In the example above, the S3 URLs follow the structure http(s)://<ServerAddress>/<BucketName>/<Path>/runner/<runner-id>/project/<id>/<cache-key>.

To share the cache between two or more runners, set the Shared flag to true. This flag removes the runner token from the URL (runner/<runner-id>) and all configured runners share the same cache. You can also set Path to separate caches between runners when cache sharing is enabled.

Distributed container registry mirroring

To speed up jobs executed inside of Docker containers, you can use the Docker registry mirroring service. This service provides a proxy between your Docker machines and all used registries. Images are downloaded one time by the registry mirror. On each new host, or on an existing host where the image is not available, the image is downloaded from the configured registry mirror.

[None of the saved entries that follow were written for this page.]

-- ==== Sys2Proof/Machine/Pacer.lean ====
section
/-! DEFINITION. Pacer buckets and heats (chapter 14), with what a Bank reads of its Formula sections and how its records and answers travel. -/

namespace Sys2Proof.Machine

/-! ## Banks -/

def State.bank (b : Nat) (s : State) : Bank := tget {} s.banks b
def State.modBank (b : Nat) (f : Bank → Bank) (s : State) : State := { s with banks := tset {} s.banks b (f (tget {} s.banks b)) }
def State.comp (n : Nat) (s : State) : Comp := tget {} s.comps n
def State.modComp (n : Nat) (f : Comp → Comp) (s : State) : State := { s with comps := tset {} s.comps n (f (tget {} s.comps n)) }

/-- The Formula declares Bank `b`. -/
def State.bankDeclared (b : Nat) (s : State) : Bool := s.hasSect 0x07 b
/-- Its BANK and PROFILES sections (R161, R603). -/
def State.bankBody (b : Nat) (s : State) : Bytes := s.sect 0x07 b
def State.profile (b k : Nat) (s : State) : Bytes := slice (s.sect 0x08 b) (16 * k) 16

/-- Row, column and COMP byte of compartment `n` (R599). -/
def compRow (n : Nat) : Nat := n % 256 / 16
def compCol (n : Nat) : Nat := n % 16
def State.compByte (n : Nat) (s : State) : Nat := byteAt (s.bankBody (n / 256)) (16 + n % 256)
def State.compPresent (n : Nat) (s : State) : Bool := bit (s.compByte n) 4
def State.compDual (n : Nat) (s : State) : Bool := bit (s.compByte n) 5
def State.compBolt (n : Nat) (s : State) : Bool := bit (s.compByte n) 6
def State.compProfile (n : Nat) (s : State) : Bytes := s.profile (n / 256) (s.compByte n % 16)

/-- The present compartments of a Bank, ascending. -/
def State.present (b : Nat) (s : State) : List Nat := ((List.range 256).map (256 * b + ·)).filter fun n => s.compPresent n

/-- Fields of a profile (Table 17.1). -/
def pfType (p : Bytes) : Nat := byteAt p 0
def pfPeak (p : Bytes) : Nat := u16 p 2
def pfOn (p : Bytes) : Nat := u16 p 4 * 600
def pfMin (p : Bytes) : Nat := u16 p 6 * 600
def pfEnergy (p : Bytes) : Nat := u32 p 8
def pfHeat (p : Bytes) : Nat := u16 p 12
def pfRelock (p : Bytes) : Nat := byteAt p 14 * 600000000
def pfAjar (p : Bytes) : Nat := byteAt p 15 * 600000000

/-- Edge on which an order of this edge is applied on a Bank (Table 1.3). -/
def State.bankEdge (s : State) : Nat := s.now + 33

/-- Most records that a Bank holds for delivery (R34). -/
def heldMax : Nat := 64

/-- A record of Bank `b`, stamped on edge `t`: on its way, or held by the Bank while its link is not in SESSION (R34). -/
def State.bankLog (b t src code : Nat) (a0 : Nat := 0) (a1 : Nat := 0) (a2 : Nat := 0) (late : Bool := false) (s : State) : State :=
  let r : Rec := { cycle := t, slot := 10 + b, source := src, code := code, late := late, arg0 := a0, arg1 := a1, arg2 := a2 }
  if s.inSession (1 + b) then s.putRec r
  else s.modBank b fun k => if k.held.length < heldMax then { k with held := k.held ++ [r] } else { k with heldLost := k.heldLost + 1 }

/-- The final code of a ticket as Bank `b` gives it: sent now, or held with the Bank's records (R34, R145). -/
def State.bankAnswer (b ticket code : Nat) (result : Bytes) (s : State) : State :=
  if s.inSession (1 + b) then s.settleTicket ticket code result
  else s.modBank b fun k => { k with answers := k.answers ++ [(ticket, code, result)] }

/-- What a Bank held is delivered after a relink with its state intact (R34). -/
def State.bankDeliver (b : Nat) (s : State) : State :=
  let k := s.bank b
  let late := k.held.map fun r => (s.now + 33, r)
  let s := s.modLog fun l => { l with entry := { l.entry with flight := l.entry.flight ++ late } }
  let s := k.answers.foldl (fun s a => s.settleTicket a.1 a.2.1 a.2.2) s
  s.modBank b fun k => { k with held := [], answers := [] }

/-! ## Buckets -/

def State.bucket (die n : Nat) (s : State) : Bucket := tget {} s.pcr.buckets (1024 * die + n)
def State.setBucket (die n : Nat) (k : Bucket) (s : State) : State :=
  { s with pcr := { s.pcr with buckets := tset {} s.pcr.buckets (1024 * die + n) k } }

/-- The records of a PACER section (section 4.11 of the Formula). -/
def pacerRecs (b : Bytes) : List Bytes := (List.range (u16 b 0)).map fun i => slice b (8 + 16 * i) 16

/-- The buckets that the applied Formula lists for a die. -/
def State.bucketRecs (die : Nat) (s : State) : List Bytes := pacerRecs (s.sect 0x0E die)

/-- Fields of a bucket record. -/
def bkNum (r : Bytes) : Nat := u16 r 0
def bkTick (r : Bytes) : Nat := byteAt r 2
def bkUnit (r : Bytes) : Nat := byteAt r 3
def bkRate (r : Bytes) : Nat := u32 r 4
def bkCeil (r : Bytes) : Int := signed 32 (u32 r 8)
def bkDebt (r : Bytes) : Int := signed 32 (u32 r 12)

/-- The record of a bucket, when it exists (R166, R509). -/
def State.bucketRec (die n : Nat) (s : State) : Option Bytes := (s.bucketRecs die).find? fun r => bkNum r = n

/-- A bucket as the Formula sets it: LEVEL at CEIL and FRAC zero (R510). -/
def Bucket.ofRec (r : Bytes) : Bucket := { level := bkCeil r, rate := bkRate r, ceil := bkCeil r, debt := bkDebt r }

/-- The PACER section of a die is applied (R510). -/
def State.applyPacer (die : Nat) (s : State) : State :=
  let kept := s.pcr.buckets.filter fun e => e.1 / 1024 ≠ die
  let s := { s with pcr := { s.pcr with buckets := kept } }
  (s.bucketRecs die).foldl (fun s r => s.setBucket die (bkNum r) (Bucket.ofRec r)) s

/-- The least LEVEL (R514). -/
def levelMin : Int := -(2 ^ 31 : Nat)

/-- One refill by INC (R511). -/
def Bucket.refill (inc : Nat) (k : Bucket) : Bucket :=
  let sum := k.frac + inc
  let up := k.level + (sum / 65536 : Nat)
  if k.ceil ≤ up then { k with level := k.ceil, frac := 0 } else { k with level := up, frac := sum % 65536 }

/-- The last temperature reading presented before this edge, in quarters of a degree (R512, R689, R697). -/
def State.lastReading (die channel : Nat) (s : State) : Nat :=
  let r := tget {} s.pwr.readings (16 * die + channel)
  if r.edge = s.now ∧ r.presented then r.before else r.value

/-- The governor settings of a Bank that this edge uses (R688, R697). -/
def State.bankGovernor (b : Nat) (s : State) : Int × Int × Nat :=
  let g := tget { knee := 110, stop := 140, floor := 9000 } s.pwr.bankGov b
  if s.now < g.since + 1 ∧ g.since ≠ 0 then g.was else (g.knee, g.stop, g.floor)

/-- INC of a UNIT 2 bucket, scaled by temperature (R512). -/
def heatScale (t knee stop : Int) : Nat :=
  if t ≤ 4 * knee then 256 else if 4 * stop ≤ t then 0 else (256 * (4 * stop - t) / (4 * (stop - knee))).toNat

/-- INC of a bucket on this edge. -/
def State.bucketInc (die unit rate : Nat) (s : State) : Nat :=
  if die ≠ 0 ∧ unit = 2 then
    let (knee, stop, _) := s.bankGovernor (die - 1)
    rate * heatScale (signed 16 (s.lastReading (1 + die) 0)) knee stop / 256
  else rate

/-- A partner die runs with the Cadence: its FILONG domain is on and it is not held. -/
def State.dieRuns (die : Nat) (s : State) : Bool := s.powered (dFilong die) && !(s.link die).held && !(s.link die).dark

/-- BUCKET_TICK: the first tick of the bucket on or after this edge that has not happened (R511). -/
def execBucketTick (die num : Nat) (s : State) : Out :=
  onObject (die < 5 ∧ num < 512) (match s.bucketRec die num with
    | none => s
    | some r =>
      if !s.dieRuns die then s
      else
        let s := s.advanceTo (s.bucket die num).ticked
        let p := 2 ^ bkTick r
        let s := if s.now = (s.bucket die num).ticked then s.advanceTo (nextTick p s.now) else s.atTick p
        let k := s.bucket die num
        s.setBucket die num { k.refill (s.bucketInc die (bkUnit r) k.rate) with ticked := s.now })

/-- The level that a debit of this edge is judged by (R513, R528). -/
def Bucket.judged (t : Nat) (k : Bucket) : Int := if k.written = t ∧ t ≠ 0 then min k.level k.unwritten else k.level

/-- A debit of `c` is admitted after `already` admitted on the same edge (R513); `k` is the bucket before any of them. -/
def Bucket.admits (t already c : Nat) (k : Bucket) : Bool := 0 < k.judged t ∧ k.debt ≤ k.judged t - already - c

def Bucket.debit (c : Nat) (k : Bucket) : Bucket := { k with level := max levelMin (k.level - c) }
def Bucket.refuse (k : Bucket) : Bucket := { k with refused := satInc 0xFFFFFFFF k.refused }

/-- A rate change on edge `t` (R516). -/
def Bucket.change (rate : Nat) (ceil debt : Int) (t : Nat) (k : Bucket) : Bucket :=
  { k with rate := rate, ceil := ceil, debt := debt, frac := 0, level := max debt (min ceil k.level), written := t, unwritten := k.level }

/-- A FORGIVE on edge `t` (R517). -/
def Bucket.forgive (level : Int) (t : Nat) (k : Bucket) : Bucket :=
  { k with level := level, frac := 0, written := t, unwritten := k.level }

/-- Baton slot of a die: its Bank's, or that of Warden R for the Relay. -/
def dieSlot (die : Nat) : Nat := if die = 0 then 7 else 9 + die

/-- A record of a Pacer: the level before and after stand in ARG2. -/
def State.pacerLog (die t code n : Nat) (before after : Int) (s : State) : State :=
  let a2 := unsigned 32 before + 2 ^ 32 * unsigned 32 after
  if die = 0 then s.logAt t 7 0 code n 0 a2 else s.bankLog (die - 1) t 1024 code n 0 a2

/-- The largest amount that a profile of a Bank debits from a bucket of its UNIT (R515, R518). -/
def largestDebit (profiles : Bytes) (unit : Nat) : Nat :=
  ((List.range 16).map fun k =>
    let p := slice profiles (16 * k) 16
    if unit = 1 then pfEnergy p else pfHeat p).foldl max 0

/-- CEIL − DEBT admits every profile of the Bank (R518); a Relay bucket has no such bound. -/
def State.boundKept (die unit : Nat) (ceil debt : Int) (s : State) : Bool :=
  die = 0 ∨ ((largestDebit (s.sect 0x08 (die - 1)) unit : Nat) : Int) ≤ ceil - debt

/-! ## Heats -/

/-- The next heat edge of a Bank, under the interval in force (R519, R532). -/
def Bank.nextHeat (t : Nat) (k : Bank) : Nat :=
  let from_ := max t (k.lastHeat + 1)
  let old := ceilDiv from_ (k.heatWas * 600) * (k.heatWas * 600)
  if old ≤ k.heatFrom then old else ceilDiv (max from_ (k.heatFrom + 1)) (k.heatUs * 600) * (k.heatUs * 600)

/-- The class of a request (Table 2.5). -/
def PulseReq.cls (r : PulseReq) : Nat := if r.unlock then 4 else 2

/-- The order of R521. -/
def reqBefore (a b : Nat × PulseReq) : Bool :=
  if a.2.cls ≠ b.2.cls then a.2.cls < b.2.cls else if a.2.cause ≠ b.2.cause then a.2.cause < b.2.cause else a.1 < b.1

/-- A request put in its place. -/
def insertReq (x : Nat × PulseReq) : List (Nat × PulseReq) → List (Nat × PulseReq)
  | [] => [x]
  | y :: ys => if reqBefore x y then x :: y :: ys else y :: insertReq x ys

/-- The requests of a Bank, by compartment. -/
def State.requests (b : Nat) (s : State) : List (Nat × PulseReq) :=
  s.comps.filterMap fun e => if e.1 / 256 = b then e.2.req.map fun r => (e.1, r) else none

/-- A pulse of the Bank runs on edge `t` (R531, R601). -/
def PulseReq.runs (t : Nat) (r : PulseReq) : Bool := r.start.isSome && decide (t < r.ends)
def State.pulseRuns (b t : Nat) (s : State) : Bool := (s.requests b).any fun x => x.2.runs t

/-- Pending requests that a heat on `t` may consider, in the order of R521. -/
def State.pendingReqs (b t : Nat) (s : State) : List (Nat × PulseReq) :=
  ((s.requests b).filter fun x => x.2.start.isNone ∧ x.2.applied < t).foldl (fun l x => insertReq x l) []

/-- E_AVAIL in µJ (R524). -/
def State.energyAvail (b : Nat) (s : State) : Nat :=
  let body := s.bankBody b
  let (_, _, floor) := s.bankGovernor b
  let v := s.lastReading (2 + b) 2 * u16 body 10
  if v ≤ 100 * floor then 0 else u16 body 12 * 100 * (v * v - 10000 * (floor * floor)) / 20000000000

/-- What a heat has admitted so far. -/
structure Admission where
  taken : List Nat := []
  current : Nat := 0
  energy : Nat := 0
  heat : Nat := 0
  /-- reason of Table 14.2 that ended it -/
  ended : Nat := 0
  deriving DecidableEq, Repr

/-- One candidate tried (R523). -/
def admitOne (rowMa avail : Nat) (t : Nat) (energyBuckets heatBuckets : List Bucket) (a : Admission) (x : Nat × Bytes) : Admission :=
  let (n, p) := x
  if a.ended ≠ 0 then a
  else if rowMa < a.current + pfPeak p then { a with ended := 5 }
  else if avail < a.energy + pfEnergy p then { a with ended := 6 }
  else if !(energyBuckets.all fun k => k.admits t a.energy (pfEnergy p)) then { a with ended := 7 }
  else if !(heatBuckets.all fun k => k.admits t a.heat (pfHeat p)) then { a with ended := 8 }
  else { taken := a.taken ++ [n], current := a.current + pfPeak p, energy := a.energy + pfEnergy p, heat := a.heat + pfHeat p }

/-- The buckets of a Bank with a UNIT, by number. -/
def State.unitBuckets (b unit : Nat) (s : State) : List (Nat × Bucket) :=
  ((s.bucketRecs (1 + b)).filter fun r => bkUnit r = unit).map fun r => (bkNum r, s.bucket (1 + b) (bkNum r))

Provided that the mirror exists in your Docker machines LAN, the image downloading step should be much faster on each host.

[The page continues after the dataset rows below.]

/-! ## Steps 27 to 30: POWER, NOSE, TAMPER, PACER -/

/-- The domains that a Formula makes present (R673), and those it needs on (R164). -/
def Draft.domainsPresent (d : Draft) : Nat :=
  let t := d.body 2 0
  maskOf 22 fun n =>
    if n ≤ 4 then true
    else if n = 5 then macMapped t 0 || macMapped t 1
    else if n ≤ 10 then d.has 3 (n - 6)
    else if n ≤ 12 then laneRole t (n - 11) ≠ 0 || (n = 11 && byteAt (d.body 4 0) 4 ≠ 0)
    else if n ≤ 16 then d.has 7 (n - 13)
    else if n = 17 then true
    else d.has 7 (n - 18)

def Draft.domainsNeeded (d : Draft) : Nat :=
  let t := d.body 2 0
  let net := macMapped t 0 || macMapped t 1
  let relay := net || !(d.all 3).isEmpty
  maskOf 22 fun n =>
    if n = 0 then true
    else if n = 5 then net
    else if 6 ≤ n ∧ n ≤ 10 then d.has 3 (n - 6)
    else if 13 ≤ n ∧ n ≤ 16 then d.has 7 (n - 13)
    else if n = 17 then relay
    else if 18 ≤ n then d.has 7 (n - 18)
    else false

def powerFaults (d : Draft) (e : DirEntry) : List Nat :=
  let on := u32 e.body 0
  faultsAt e.off [(on ||| d.domainsPresent ≠ d.domainsPresent || on &&& d.domainsNeeded ≠ d.domainsNeeded, 0),
    (outside (u16 e.body 4) 50 2000, 4)] ++ nonZeroAt e.off e.body 6 2

def noseFaults (e : DirEntry) : List Nat :=
  let b := e.body
  (faultsAt 0 [(8 < byteAt b 0, 0)] ++ nonZeroAt 0 b 1 7
    ++ (List.range (byteAt b 0)).flatMap fun i =>
      let o := 8 + 64 * i
      faultsAt o [(2048 < u16 b (o + 48), 48), (64 ≤ byteAt b (o + 50), 50)] ++ nonZeroAt 0 b (o + 51) 13).map (e.off + ·)

def tamperFaults (s : State) (e : DirEntry) : List Nat :=
  let b := e.body
  let floor (i : Nat) : Nat := fuseWord s.fus.latchE 0x31 / 4 ^ i % 4
  let dqOff (i : Nat) : Bool := !bit (fuseWord s.fus.latchE 0x32) i
  let sources := (List.range 15).filter fun i => 3 < byteAt b i || byteAt b i < floor i || (byteAt b i = 3 && dqOff i)
  let classes := ((List.range 8).filter fun n => 2 < byteAt b (17 + 2 * n)).map fun n => 17 + 2 * n
  (sources ++ nonZeroAt 0 b 15 1 ++ classes).map (e.off + ·)

def pacerFaults (d : Draft) (e : DirEntry) : List Nat :=
  let b := e.body
  let bank : Bool := 1 ≤ e.inst
  let limit := if bank then 64 else 512
  let rec_ (i : Nat) : Bytes := slice b (8 + 16 * i) 16
  let units := (List.range (u16 b 0)).map fun i => byteAt (rec_ i) 3
  let each := (List.range (u16 b 0)).flatMap fun i =>
    let r := rec_ i
    let unit := byteAt r 3
    let ceil := signed 32 (u32 r 8)
    let debt := signed 32 (u32 r 12)
    let small := bank && decide (ceil - debt < (largestDebit (d.body 8 (e.inst - 1)) unit : Nat))
    faultsAt (8 + 16 * i)
      [(limit ≤ u16 r 0 || (decide (1 ≤ i) && u16 r 0 ≤ u16 (rec_ (i - 1)) 0), 0), (outside (byteAt r 2) 6 24, 2),
       (if bank then unit ≠ 1 && unit ≠ 2 else unit ≠ 0, 3), (decide (ceil ≤ 0) || small, 8), (decide (0 < debt), 12)]
  (faultsAt 0 [(limit < u16 b 0 || (bank && !(units.contains 1 && units.contains 2)), 0)] ++ nonZeroAt 0 b 2 6 ++ each).map (e.off + ·)

/-! ## Step 31: SYSTEM (section 4.1, R156) -/

/-- Ranges that Table 1.5 grants the Steward, with the STW_WIN bit that opens each; 6 for one always granted. -/
def stewardRanges : List (Nat × Nat × Nat) :=
  [(0, 0x1FFFF, 6), (0x10100000, 0x101FFFFF, 6), (0x40000000, 0x40FFFFFF, 0), (0x41000000, 0x41FFFFFF, 1), (0x42000000, 0x42FFFFFF, 2),
   (0x43000000, 0x43FFFFFF, 3), (0x44000000, 0x44FFFFFF, 4), (0x45000000, 0x45FFFFFF, 5)]

/-- The Keeper-only blocks of Table 1.6 that have registers, by the register pages they hold. -/
def keeperOnly (lo hi : Nat) : Bool :=
  (0x40000600 ≤ lo && hi ≤ 0x400006FF) || (0x40000700 ≤ lo && hi ≤ 0x400007FF) || (0x40000800 ≤ lo && hi ≤ 0x40000AFF)

def protectionFaults (win : Nat) (p : Bytes) : List Nat :=
  let base := u32 p 0
  let n := byteAt p 4
  let hi := base + 2 ^ n - 1
  let granted := stewardRanges.any fun r => r.1 ≤ base && hi ≤ r.2.1 && (r.2.2 = 6 || bit win r.2.2)
  (if n = 0 then [] else faultsAt 0 [(base % 2 ^ n ≠ 0 || !granted || keeperOnly base hi, 0), (outside n 5 32, 4)])
    ++ faultsAt 0 [(8 ≤ byteAt p 5, 5)] ++ nonZeroAt 0 p 6 2

def systemFaults (e : DirEntry) : List Nat :=
  let b := e.body
  (faultsAt 0 [(7 < byteAt b 0, 0), (64 ≤ byteAt b 1, 1), (outside (byteAt b 2) 16 24, 2), (byteAt b 3 ≠ 0, 3),
      (outside (u16 b 6) 1 600, 6), (outside (u16 b 8) 1 1000, 8), (63 < byteAt b 10, 10), (byteAt b 11 ≠ 0, 11),
      (u32 b 12 % 4096 ≠ 0 || 0x100000 ≤ u32 b 12, 12), (0x100000 < u32 b 12 + u32 b 16, 16)] ++ nonZeroAt 0 b 20 12
    ++ (List.range 16).flatMap fun i => (protectionFaults (byteAt b 1) (slice b (80 + 8 * i) 8)).map (80 + 8 * i + ·)).map (e.off + ·)

/-! ## Steps 32 and 33: REGIONS and RULES (R167) -/

def regionsFaults (d : Draft) (e : DirEntry) : List Nat :=
  let b := e.body
  let desc (n : Nat) : Bytes := slice b (8 + 16 * n) 16
  let log2 := wLog2 (d.body 3 e.inst)
  let each := (List.range (u16 b 0)).flatMap fun n =>
    let again := dType (desc n) = 2 ∧ (List.range n).any fun k => dType (desc k) = 2
    ((regionFault (e.inst = 4) log2 (desc n)).toList ++ if again then [8] else []).map (8 + 16 * n + ·)
  if !d.has 3 e.inst then [e.place]
  else (faultsAt 0 [(256 < u16 b 0, 0)] ++ nonZeroAt 0 b 2 6 ++ each).map (e.off + ·)

/-- Bucket numbers that the Relay's PACER section lists. -/
def Draft.relayBuckets (d : Draft) : List Nat := let b := d.body 0xE 0; (List.range (u16 b 0)).map fun i => u16 b (8 + 16 * i)

def rulesFaults (d : Draft) (e : DirEntry) : List Nat :=
  let b := e.body
  let cl := d.body 6 0
  let t := u16 b 0
  let mirror : Bool := 1 ≤ byteAt (d.body 4 0) 3
  let rule (i : Nat) : Bytes := slice b (8 + 96 * i) 96
  let range (i : Nat) : Bytes := slice b (8 + 96 * t + 8 * i) 8
  let rules := (List.range t).flatMap fun i =>
    let r := rule i
    let again := (List.range i).any fun k => ruFlag (rule k) 0 && ruDir (rule k) = ruDir r && ruIndex (rule k) = ruIndex r
    let tests := [(clTcam cl (ruDir r) ≤ ruIndex r || again, 82), (ruAction r = 3 && !mirror, 84),
                  (ruFlag r 1 && !d.relayBuckets.contains (ruBucket r), 88)]
    ((ruleFault cl r).toList ++ if ruFlag r 0 then faultsAt 0 tests else []).map (8 + 96 * i + ·)
  let ranges := (List.range (u16 b 2)).flatMap fun i =>
    let r := range i
    let valid : Bool := byteAt r 3 ≠ 0
    let again := (List.range i).any fun k => byteAt (range k) 3 ≠ 0 && rgDir (range k) = rgDir r && rgIndex (range k) = rgIndex r
    ((rangeFault r).toList ++ faultsAt 0 [(valid && (clRange cl (rgDir r) ≤ rgIndex r || again), 1)]).map (8 + 96 * t + 8 * i + ·)
  (nonZeroAt 0 b 4 4 ++ rules ++ ranges).map (e.off + ·)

To configure the Docker registry mirroring, you have to add MachineOptions to the configuration in config.toml:

[[runners]]
  limit = 10
  executor = "docker+machine"
  [runners.machine]
    (...)
    MachineOptions = [
      (...)
      "engine-registry-mirror=http://10.11.12.13:12345"
    ]

Where 10.11.12.13:12345 is the IP address and port where your registry mirror is listening for connections from the Docker service. It must be accessible for each host created by Docker Machine.

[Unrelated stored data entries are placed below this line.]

-- ==== Sys2Proof/Certificates/Slice0/Obligations.lean ====
section
/-! DEFINITION. The statements about the block, for the provers. A command row is spoken of on its owner's turn (`Runs`); a response is `State.respond` (statement ResponsePlacedOnce says what that is). -/

open Sys2Proof Sys2Proof.Machine

/-! ## The machine -/

/-- A step takes the command at the front of the queue and runs it on the state with the queue's rest. -/
def Obligations.StepRunsFrontCommand : Prop :=
  ∀ (c : Instr) (s : State), step { s with pending := c :: s.pending } = exec c s

/-- With no command waiting a step is one Cadence edge (the model's choice, log entry 1): while the Cadence runs the count goes up by one and
holds at 2^60 − 1 (R59), and nothing else changes; without the Cadence nothing changes. -/
def Obligations.IdleStepIsOneEdge : Prop :=
  ∀ s : State, s.pending = [] → s.now ≤ maxCycle →
    step s = .next (if s.clk.running then { s with clk := { s.clk with now := if s.now < maxCycle then s.now + 1 else maxCycle } } else s)

/-- Every command whose operands name things the block has runs to a next state: none is refused, and the one fault is an event on an object
that no variant has.
The model's choices that it rests on: log entry 67. -/
def Obligations.EveryCommandRuns : Prop :=
  ∀ (i : Instr) (s : State),
    (i.wf = true → ∃ t, exec i s = .next t) ∧ (∀ f, exec i s = .fault f → f = .noSuchObject ∧ i.wf = false) ∧ ∀ r, exec i s ≠ .refused r

/-- A command leaves the queue and what the part is made of as they are. -/
def Obligations.QueueAndPartKept : Prop :=
  ∀ (i : Instr) (s t : State), exec i s = .next t → t.pending = s.pending ∧ t.part = s.part

/-- Every step keeps the invariant: the cycle count never passes 2^60 − 1 (R59), every memory stays in canonical form, and the package
holds 0, 1 or 4 Banks (R3). -/
def Obligations.StepKeepsInvariant : Prop :=
  ∀ s t : State, s.inv = true → step s = .next t → t.inv = true

/-- The state after reset meets the invariant.
After reset no command waits, the Cadence does not run and has counted nothing, the stage code is 0x01, the Steward core is in
reset with its watchdog enabled at its reset timeout, no port is open, nothing is outstanding and the Sillage is empty. -/
def Obligations.ResetState : Prop :=
  (State.reset.inv = true)
  ∧ (let s := State.reset
     s.pending = [] ∧ s.clk.running = false ∧ s.now = 0 ∧ s.boot.started = false ∧ s.boot.stage = 1 ∧ s.cores.steward = .inReset
       ∧ s.cores.wdogEn = true ∧ s.cores.wdogTimeout = 0x1000 ∧ s.mb.isOpen = false ∧ s.svc.isOpen = false ∧ s.paths.outstanding = []
       ∧ s.paths.nextTicket = 1 ∧ s.log.ring = [] ∧ s.log.nextSeq = 0 ∧ s.flc.slots = [] ∧ s.frm.applied = none)

/-! ## Receipt, responses and tickets -/

/-- The response of an accepted command is placed once on its port's answer path: it echoes OPCODE and TAG, sets RSP and carries the code;
afterwards the command is outstanding no longer. A port or session that has closed discards it.
A response touches its port, the outstanding commands and the log, and nothing else; how far its owner had come leaves no trace. -/
def Obligations.ResponsePlacedOnce : Prop :=
  (∀ (o : Outstanding) (code : Nat) (payload : Bytes) (s : State),
     let f : Frame := { opcode := o.opcode, flags := 1, status := code, tag := o.tag, payload := payload }
     let t := s.respond o code payload
     t.findOut o.port o.session o.tag = none
       ∧ (o.port = .mb0 → t.mb.queue = s.mb.queue ++ [f])
       ∧ (o.port = .stw → t.stw.queue = s.stw.queue ++ [f])
       ∧ (o.port = .svc → s.svc.present = true → t.svc.sent = svcPack 0 (withCrc f.bytes))
       ∧ (o.port = .svc → s.svc.present = false → t.svc = s.svc)
       ∧ (o.port = .cus → s.sessionOpen o.session = true →
           t.cus.out = s.cus.out ++ [⟨o.session, 0x10, 0 :: f.bytes, (tget {} s.cus.sessions o.session).address⟩])
       ∧ (o.port = .cus → s.sessionOpen o.session = false → t.cus = s.cus))
  ∧ (∀ (o : Outstanding) (code : Nat) (payload : Bytes) (s : State),
       let t := s.respond o code payload
       (∀ x ∈ s.paths.outstanding, x.isFor o.port o.session o.tag = false → x ∈ t.paths.outstanding)
         ∧ (∀ x ∈ t.paths.outstanding, x ∈ s.paths.outstanding)
         ∧ t = { s with paths := { s.paths with outstanding := t.paths.outstanding }, mb := t.mb, stw := t.stw, svc := t.svc, cus := t.cus, log := t.log }
         ∧ (o.port ≠ .mb0 → t.mb = s.mb) ∧ (o.port ≠ .stw → t.stw = s.stw) ∧ (o.port ≠ .svc → t.svc = s.svc) ∧ (o.port ≠ .cus → t.cus = s.cus)
         ∧ (s.setOut o).respond o code payload = t)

Read more about how to use a proxy for containers.

A complete example of config.toml

The config.toml below uses the google Docker Machine driver:

concurrent = 50   # All registered runners can run up to 50 concurrent jobs

[[runners]]
  url = "https://gitlab.com"
  token = "RUNNER_TOKEN"             # Note this is different from the registration token used by `gitlab-runner register`
  name = "autoscale-runner"
  executor = "docker+machine"        # This runner is using the 'docker+machine' executor
  limit = 10                         # This runner can execute up to 10 jobs (created machines)
  [runners.docker]
    image = "ruby:2.7"               # The default image used for jobs is 'ruby:2.7'
  [runners.machine]
    IdleCount = 5                    # There must be 5 machines in Idle state - when Off Peak time mode is off
    IdleTime = 600                   # Each machine can be in Idle state up to 600 seconds (after this it will be removed) - when Off Peak time mode is off
    MaxBuilds = 100                  # Each machine can handle up to 100 jobs in a row (after this it will be removed)
    MachineName = "auto-scale-%s"    # Each machine will have a unique name ('%s' is required)
    MachineDriver = "google" # Refer to Docker Machine docs on how to authenticate: https://docs.docker.com/machine/drivers/gce/#credentials
    MachineOptions = [
      "google-project=GOOGLE-PROJECT-ID",
      "google-zone=GOOGLE-ZONE", # e.g. 'us-central-1'
      "google-machine-type=GOOGLE-MACHINE-TYPE", # e.g. 'n1-standard-8'
      "google-machine-image=ubuntu-os-cloud/global/images/family/ubuntu-1804-lts",
      "google-username=root",
      "google-use-internal-ip",
      "engine-registry-mirror=https://mirror.gcr.io"
    ]
    [[runners.machine.autoscaling]]  # Define periods with different settings
      Periods = ["* * 9-17 * * mon-fri *"] # Every workday between 9 and 17 UTC
      IdleCount = 50
      IdleCountMin = 5
      IdleScaleFactor = 1.5 # Means that current number of Idle machines will be 1.5*in-use machines,
                            # no more than 50 (the value of IdleCount) and no less than 5 (the value of IdleCountMin)
      IdleTime = 3600
      Timezone = "UTC"
    [[runners.machine.autoscaling]]
      Periods = ["* * * * * sat,sun *"] # During the weekends
      IdleCount = 5
      IdleTime = 60
      Timezone = "UTC"
  [runners.cache]
    Type = "s3"
    [runners.cache.s3]
      ServerAddress = "s3.eu-west-1.amazonaws.com"
      AccessKey = "AMAZON_S3_ACCESS_KEY"
      SecretKey = "AMAZON_S3_SECRET_KEY"
      BucketName = "runner"
      Insecure = false

Note that the MachineOptions parameter contains options for the google driver which is used by Docker Machine to spawn machines hosted on Google Compute Engine, and one option for Docker Machine itself (engine-registry-mirror).